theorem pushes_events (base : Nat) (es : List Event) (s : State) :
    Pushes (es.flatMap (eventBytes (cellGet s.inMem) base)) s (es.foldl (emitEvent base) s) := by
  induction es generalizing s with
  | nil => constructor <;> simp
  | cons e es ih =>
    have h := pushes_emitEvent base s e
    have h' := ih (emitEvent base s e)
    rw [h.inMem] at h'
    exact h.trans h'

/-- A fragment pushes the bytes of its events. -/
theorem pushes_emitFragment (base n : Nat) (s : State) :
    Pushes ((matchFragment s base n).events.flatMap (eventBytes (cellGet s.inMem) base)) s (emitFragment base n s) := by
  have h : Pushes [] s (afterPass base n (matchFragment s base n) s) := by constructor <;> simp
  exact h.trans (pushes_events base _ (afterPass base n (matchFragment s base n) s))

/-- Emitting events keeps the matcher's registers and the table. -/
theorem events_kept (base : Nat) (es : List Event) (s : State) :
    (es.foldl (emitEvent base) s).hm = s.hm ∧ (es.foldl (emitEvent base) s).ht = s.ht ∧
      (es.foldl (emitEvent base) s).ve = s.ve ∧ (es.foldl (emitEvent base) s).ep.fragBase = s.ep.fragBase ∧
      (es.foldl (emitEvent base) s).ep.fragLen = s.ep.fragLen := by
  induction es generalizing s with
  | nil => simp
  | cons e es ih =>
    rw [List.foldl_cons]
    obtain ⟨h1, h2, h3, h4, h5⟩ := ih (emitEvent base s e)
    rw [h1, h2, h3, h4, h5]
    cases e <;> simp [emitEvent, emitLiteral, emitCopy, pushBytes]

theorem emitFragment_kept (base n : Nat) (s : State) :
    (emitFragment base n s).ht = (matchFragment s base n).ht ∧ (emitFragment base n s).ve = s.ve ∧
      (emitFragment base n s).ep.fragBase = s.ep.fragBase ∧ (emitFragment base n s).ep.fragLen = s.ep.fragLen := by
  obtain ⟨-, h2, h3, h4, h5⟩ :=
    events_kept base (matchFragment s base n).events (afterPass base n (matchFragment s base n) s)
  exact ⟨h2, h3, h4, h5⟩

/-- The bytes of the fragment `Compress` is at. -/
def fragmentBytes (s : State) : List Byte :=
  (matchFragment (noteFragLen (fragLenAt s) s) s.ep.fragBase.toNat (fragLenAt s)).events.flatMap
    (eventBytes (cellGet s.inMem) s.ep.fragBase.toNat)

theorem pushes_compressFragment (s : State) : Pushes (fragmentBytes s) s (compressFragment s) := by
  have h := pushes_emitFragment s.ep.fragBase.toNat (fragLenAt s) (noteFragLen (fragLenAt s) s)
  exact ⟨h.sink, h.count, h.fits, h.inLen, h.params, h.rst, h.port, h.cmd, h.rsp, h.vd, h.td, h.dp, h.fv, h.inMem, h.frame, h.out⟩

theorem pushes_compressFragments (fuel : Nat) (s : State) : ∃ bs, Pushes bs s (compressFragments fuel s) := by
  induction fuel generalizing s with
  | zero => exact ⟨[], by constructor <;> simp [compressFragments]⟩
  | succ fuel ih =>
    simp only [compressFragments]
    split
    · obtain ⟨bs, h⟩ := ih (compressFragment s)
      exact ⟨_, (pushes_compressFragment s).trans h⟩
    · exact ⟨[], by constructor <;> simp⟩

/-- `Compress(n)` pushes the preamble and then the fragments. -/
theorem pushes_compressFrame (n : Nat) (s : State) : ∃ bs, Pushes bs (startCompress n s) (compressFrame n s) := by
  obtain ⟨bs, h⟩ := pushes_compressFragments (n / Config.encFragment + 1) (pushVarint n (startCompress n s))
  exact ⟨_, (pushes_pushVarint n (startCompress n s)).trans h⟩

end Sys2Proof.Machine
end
◇ ◇ ◇ ◇ ◇
Work request: Of all the entries above, output exactly the lines between the one holding "theorem pushes_emitFragment (base" and the one holding "have h : Pushes", inclusive.

Task result:
theorem pushes_emitFragment (base n : Nat) (s : State) :
    Pushes ((matchFragment s base n).events.flatMap (eventBytes (cellGet s.inMem) base)) s (emitFragment base n s) := by
  have h : Pushes [] s (afterPass base n (matchFragment s base n) s) := by constructor <;> simp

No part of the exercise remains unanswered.